Task brief
The listing below holds a line with "BOUNDARY (R200) -/" and a line with "is acknowledged -/". Reproduce those two lines exactly, plus everything between them.

Material supplied
........

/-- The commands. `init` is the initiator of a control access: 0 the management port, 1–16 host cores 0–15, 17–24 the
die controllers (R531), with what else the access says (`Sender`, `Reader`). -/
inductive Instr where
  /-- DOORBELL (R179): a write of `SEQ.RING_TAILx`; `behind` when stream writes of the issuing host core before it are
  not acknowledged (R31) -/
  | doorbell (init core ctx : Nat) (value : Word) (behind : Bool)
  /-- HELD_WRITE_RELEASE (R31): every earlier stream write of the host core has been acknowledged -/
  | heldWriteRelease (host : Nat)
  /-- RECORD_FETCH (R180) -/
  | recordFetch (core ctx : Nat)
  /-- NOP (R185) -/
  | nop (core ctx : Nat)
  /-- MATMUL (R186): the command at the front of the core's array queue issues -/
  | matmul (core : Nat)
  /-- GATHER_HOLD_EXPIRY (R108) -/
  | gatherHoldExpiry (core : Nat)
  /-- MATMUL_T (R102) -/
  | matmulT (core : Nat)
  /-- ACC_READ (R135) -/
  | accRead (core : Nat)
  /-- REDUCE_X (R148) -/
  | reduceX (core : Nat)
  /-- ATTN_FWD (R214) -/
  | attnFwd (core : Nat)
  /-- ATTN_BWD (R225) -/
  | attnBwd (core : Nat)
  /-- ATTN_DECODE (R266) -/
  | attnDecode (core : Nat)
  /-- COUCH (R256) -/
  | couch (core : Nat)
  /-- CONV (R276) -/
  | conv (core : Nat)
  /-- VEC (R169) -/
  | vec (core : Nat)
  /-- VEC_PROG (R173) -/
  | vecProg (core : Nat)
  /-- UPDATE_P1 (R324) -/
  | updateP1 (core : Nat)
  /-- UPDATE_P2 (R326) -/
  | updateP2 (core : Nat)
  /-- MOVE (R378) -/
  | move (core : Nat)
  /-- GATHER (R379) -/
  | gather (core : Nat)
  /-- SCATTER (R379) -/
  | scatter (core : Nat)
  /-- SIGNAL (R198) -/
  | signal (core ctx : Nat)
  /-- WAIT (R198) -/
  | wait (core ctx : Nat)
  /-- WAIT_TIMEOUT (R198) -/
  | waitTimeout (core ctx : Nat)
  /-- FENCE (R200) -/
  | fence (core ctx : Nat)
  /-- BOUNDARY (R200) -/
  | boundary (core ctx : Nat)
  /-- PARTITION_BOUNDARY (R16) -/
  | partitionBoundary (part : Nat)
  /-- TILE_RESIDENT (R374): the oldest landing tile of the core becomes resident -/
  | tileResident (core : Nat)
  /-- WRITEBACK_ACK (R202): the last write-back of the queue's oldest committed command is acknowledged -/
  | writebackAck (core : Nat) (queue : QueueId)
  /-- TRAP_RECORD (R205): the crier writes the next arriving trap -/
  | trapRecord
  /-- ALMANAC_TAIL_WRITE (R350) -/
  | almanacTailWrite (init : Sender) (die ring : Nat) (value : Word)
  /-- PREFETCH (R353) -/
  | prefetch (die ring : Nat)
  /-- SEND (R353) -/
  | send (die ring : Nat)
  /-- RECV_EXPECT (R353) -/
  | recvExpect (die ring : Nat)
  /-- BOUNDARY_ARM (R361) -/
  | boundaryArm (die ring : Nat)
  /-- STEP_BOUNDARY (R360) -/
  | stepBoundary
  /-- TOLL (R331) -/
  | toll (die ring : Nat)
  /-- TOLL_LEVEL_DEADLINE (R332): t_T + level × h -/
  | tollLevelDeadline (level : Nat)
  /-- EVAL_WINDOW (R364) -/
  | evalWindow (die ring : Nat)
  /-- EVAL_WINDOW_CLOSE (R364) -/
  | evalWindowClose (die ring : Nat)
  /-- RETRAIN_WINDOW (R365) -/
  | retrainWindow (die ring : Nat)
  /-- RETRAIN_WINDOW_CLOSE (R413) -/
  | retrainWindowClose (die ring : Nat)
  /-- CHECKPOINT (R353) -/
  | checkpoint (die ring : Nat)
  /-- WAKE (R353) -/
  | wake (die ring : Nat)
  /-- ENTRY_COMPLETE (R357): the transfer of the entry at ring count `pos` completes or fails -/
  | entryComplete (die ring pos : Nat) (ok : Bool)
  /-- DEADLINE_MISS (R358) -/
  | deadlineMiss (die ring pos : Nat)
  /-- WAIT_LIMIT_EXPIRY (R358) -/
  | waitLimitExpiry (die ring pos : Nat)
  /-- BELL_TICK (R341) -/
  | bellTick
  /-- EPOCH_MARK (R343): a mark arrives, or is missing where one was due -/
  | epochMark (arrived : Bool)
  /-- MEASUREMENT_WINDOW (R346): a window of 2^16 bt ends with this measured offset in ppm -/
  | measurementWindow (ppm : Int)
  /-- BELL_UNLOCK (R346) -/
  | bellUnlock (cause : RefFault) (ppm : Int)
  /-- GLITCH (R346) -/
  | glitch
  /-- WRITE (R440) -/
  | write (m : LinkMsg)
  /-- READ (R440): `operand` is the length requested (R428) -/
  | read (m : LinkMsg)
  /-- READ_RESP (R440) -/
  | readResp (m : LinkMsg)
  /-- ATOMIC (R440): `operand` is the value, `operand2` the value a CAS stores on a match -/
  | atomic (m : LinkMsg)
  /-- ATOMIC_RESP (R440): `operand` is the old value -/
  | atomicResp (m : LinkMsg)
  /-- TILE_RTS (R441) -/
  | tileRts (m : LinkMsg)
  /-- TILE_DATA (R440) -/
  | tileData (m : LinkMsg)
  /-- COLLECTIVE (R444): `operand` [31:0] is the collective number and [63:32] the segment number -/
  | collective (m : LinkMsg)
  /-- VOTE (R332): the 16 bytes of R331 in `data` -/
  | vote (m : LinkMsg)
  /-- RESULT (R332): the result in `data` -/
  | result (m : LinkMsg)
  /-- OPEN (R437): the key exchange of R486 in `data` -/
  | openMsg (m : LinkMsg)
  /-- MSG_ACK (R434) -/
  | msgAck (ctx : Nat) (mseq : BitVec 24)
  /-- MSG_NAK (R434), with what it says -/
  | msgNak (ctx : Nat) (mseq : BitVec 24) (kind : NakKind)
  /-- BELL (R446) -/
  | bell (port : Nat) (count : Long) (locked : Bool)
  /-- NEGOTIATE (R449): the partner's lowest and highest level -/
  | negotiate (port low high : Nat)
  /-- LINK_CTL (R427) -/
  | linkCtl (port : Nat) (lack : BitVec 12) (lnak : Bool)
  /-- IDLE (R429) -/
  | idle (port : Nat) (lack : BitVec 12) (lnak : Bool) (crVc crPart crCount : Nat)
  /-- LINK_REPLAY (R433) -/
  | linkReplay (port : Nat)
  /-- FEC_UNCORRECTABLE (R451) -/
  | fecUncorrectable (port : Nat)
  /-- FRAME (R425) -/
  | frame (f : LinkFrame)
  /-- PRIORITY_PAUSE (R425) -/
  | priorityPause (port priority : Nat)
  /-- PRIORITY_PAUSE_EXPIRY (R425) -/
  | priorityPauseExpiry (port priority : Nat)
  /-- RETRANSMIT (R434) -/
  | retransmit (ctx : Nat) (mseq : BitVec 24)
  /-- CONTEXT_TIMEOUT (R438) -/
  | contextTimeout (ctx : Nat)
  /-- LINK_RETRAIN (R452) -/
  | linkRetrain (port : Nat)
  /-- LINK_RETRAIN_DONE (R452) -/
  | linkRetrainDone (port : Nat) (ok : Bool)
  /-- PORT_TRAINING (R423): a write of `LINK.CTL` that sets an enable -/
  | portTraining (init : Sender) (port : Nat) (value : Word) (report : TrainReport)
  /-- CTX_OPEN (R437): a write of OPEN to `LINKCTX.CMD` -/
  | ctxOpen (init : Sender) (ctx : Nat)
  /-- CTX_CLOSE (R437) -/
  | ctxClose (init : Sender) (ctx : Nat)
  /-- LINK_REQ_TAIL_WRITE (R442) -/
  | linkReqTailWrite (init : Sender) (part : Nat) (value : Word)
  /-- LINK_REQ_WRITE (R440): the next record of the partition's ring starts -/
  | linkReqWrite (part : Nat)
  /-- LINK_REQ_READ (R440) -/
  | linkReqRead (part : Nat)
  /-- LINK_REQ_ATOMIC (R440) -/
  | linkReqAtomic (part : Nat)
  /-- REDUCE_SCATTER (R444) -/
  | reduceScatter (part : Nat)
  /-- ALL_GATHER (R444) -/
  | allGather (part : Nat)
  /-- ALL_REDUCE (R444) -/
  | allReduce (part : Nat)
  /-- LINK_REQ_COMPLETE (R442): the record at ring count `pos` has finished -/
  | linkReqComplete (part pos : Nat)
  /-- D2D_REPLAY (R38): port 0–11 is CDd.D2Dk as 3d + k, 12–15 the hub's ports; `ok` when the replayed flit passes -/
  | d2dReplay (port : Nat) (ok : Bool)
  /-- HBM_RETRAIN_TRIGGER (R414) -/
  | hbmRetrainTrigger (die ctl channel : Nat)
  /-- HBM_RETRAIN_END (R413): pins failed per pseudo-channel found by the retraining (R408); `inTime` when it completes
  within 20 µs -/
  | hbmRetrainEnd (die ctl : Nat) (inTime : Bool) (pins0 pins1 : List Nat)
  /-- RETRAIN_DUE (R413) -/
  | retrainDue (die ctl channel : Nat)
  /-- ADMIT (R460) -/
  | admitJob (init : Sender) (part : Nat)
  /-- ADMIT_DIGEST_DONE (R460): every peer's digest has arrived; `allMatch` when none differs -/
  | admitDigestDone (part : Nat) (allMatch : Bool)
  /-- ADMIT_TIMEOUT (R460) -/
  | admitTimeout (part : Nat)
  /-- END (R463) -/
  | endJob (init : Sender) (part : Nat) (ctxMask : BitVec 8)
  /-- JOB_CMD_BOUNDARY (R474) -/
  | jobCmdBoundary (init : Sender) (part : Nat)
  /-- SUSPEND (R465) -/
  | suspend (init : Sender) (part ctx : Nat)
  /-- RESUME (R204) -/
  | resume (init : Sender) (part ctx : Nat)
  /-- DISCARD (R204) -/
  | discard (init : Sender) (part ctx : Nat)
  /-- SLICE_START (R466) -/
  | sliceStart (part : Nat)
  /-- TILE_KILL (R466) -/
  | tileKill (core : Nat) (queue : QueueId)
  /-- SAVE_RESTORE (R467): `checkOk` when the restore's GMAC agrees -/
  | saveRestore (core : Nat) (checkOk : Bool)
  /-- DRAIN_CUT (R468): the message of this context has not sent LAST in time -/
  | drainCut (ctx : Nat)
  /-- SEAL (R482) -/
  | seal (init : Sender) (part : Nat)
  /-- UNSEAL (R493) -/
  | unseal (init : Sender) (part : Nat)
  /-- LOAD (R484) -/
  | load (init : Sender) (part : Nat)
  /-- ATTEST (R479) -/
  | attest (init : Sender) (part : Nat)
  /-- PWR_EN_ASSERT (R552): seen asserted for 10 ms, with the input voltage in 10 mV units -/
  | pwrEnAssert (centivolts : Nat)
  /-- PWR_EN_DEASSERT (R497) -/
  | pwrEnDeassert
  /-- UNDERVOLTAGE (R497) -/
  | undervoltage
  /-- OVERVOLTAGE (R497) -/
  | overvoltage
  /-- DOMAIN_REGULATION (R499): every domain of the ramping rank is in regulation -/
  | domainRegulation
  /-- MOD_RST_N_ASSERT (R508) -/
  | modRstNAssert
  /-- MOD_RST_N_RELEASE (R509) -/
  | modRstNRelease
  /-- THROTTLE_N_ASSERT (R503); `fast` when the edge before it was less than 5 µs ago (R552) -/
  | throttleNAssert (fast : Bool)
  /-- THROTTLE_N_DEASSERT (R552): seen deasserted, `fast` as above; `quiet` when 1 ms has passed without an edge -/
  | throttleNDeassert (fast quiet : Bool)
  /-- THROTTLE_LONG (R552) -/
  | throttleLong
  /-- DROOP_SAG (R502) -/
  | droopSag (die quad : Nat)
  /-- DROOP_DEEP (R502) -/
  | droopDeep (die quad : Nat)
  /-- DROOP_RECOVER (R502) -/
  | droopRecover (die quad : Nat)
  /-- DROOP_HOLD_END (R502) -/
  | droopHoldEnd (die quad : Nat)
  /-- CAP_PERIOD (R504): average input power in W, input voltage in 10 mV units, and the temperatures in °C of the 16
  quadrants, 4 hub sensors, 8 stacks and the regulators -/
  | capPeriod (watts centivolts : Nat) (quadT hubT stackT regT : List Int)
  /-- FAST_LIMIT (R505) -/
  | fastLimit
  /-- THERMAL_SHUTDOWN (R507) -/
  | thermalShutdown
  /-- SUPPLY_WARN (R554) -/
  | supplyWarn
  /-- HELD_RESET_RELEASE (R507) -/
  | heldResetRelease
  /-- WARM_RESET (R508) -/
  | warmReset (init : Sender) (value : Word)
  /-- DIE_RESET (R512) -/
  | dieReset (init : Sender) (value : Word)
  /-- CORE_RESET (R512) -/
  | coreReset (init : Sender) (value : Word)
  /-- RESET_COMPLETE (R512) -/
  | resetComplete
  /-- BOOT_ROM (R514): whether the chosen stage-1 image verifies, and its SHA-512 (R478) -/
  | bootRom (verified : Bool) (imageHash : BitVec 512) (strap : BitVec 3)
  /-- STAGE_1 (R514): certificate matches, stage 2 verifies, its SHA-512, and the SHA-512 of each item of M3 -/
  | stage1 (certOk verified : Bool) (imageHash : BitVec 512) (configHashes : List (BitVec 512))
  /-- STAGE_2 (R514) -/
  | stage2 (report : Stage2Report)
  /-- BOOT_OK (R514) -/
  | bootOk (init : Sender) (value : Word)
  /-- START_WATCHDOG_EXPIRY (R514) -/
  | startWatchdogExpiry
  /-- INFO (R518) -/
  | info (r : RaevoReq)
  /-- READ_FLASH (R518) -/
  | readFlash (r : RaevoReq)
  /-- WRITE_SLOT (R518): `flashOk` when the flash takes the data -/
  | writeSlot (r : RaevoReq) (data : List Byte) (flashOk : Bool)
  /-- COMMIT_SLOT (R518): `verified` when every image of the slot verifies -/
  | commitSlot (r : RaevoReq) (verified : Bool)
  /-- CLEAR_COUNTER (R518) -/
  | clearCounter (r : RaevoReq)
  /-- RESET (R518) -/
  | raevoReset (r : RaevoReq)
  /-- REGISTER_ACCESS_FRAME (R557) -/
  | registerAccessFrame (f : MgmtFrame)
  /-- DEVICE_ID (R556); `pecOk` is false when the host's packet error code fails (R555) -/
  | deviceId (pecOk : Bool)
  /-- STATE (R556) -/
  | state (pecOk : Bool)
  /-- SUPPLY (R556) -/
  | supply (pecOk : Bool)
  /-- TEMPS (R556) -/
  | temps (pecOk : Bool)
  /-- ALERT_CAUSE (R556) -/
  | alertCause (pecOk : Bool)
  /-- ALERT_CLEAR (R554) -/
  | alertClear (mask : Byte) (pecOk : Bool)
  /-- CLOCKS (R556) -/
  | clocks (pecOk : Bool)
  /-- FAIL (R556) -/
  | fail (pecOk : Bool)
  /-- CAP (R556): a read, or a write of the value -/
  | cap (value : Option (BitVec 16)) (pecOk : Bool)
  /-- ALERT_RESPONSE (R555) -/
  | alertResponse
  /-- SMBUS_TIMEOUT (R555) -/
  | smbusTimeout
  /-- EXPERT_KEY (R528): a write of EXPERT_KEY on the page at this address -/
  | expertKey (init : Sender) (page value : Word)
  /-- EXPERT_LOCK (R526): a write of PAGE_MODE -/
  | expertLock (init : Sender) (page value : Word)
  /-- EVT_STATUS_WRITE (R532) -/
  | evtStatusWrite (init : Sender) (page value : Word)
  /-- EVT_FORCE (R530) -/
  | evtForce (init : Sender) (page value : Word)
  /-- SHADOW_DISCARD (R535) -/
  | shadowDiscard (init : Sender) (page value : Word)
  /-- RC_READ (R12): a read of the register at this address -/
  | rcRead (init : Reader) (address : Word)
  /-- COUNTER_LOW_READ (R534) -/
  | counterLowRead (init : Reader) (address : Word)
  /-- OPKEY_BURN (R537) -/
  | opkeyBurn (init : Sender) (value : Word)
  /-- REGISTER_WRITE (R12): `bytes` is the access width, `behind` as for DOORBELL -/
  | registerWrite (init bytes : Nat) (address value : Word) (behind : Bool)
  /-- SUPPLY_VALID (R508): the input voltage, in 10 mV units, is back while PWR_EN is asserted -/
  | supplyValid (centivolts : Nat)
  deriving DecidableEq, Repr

........

Result of this task
  /-- BOUNDARY (R200) -/
  | boundary (core ctx : Nat)
  /-- PARTITION_BOUNDARY (R16) -/
  | partitionBoundary (part : Nat)
  /-- TILE_RESIDENT (R374): the oldest landing tile of the core becomes resident -/
  | tileResident (core : Nat)
  /-- WRITEBACK_ACK (R202): the last write-back of the queue's oldest committed command is acknowledged -/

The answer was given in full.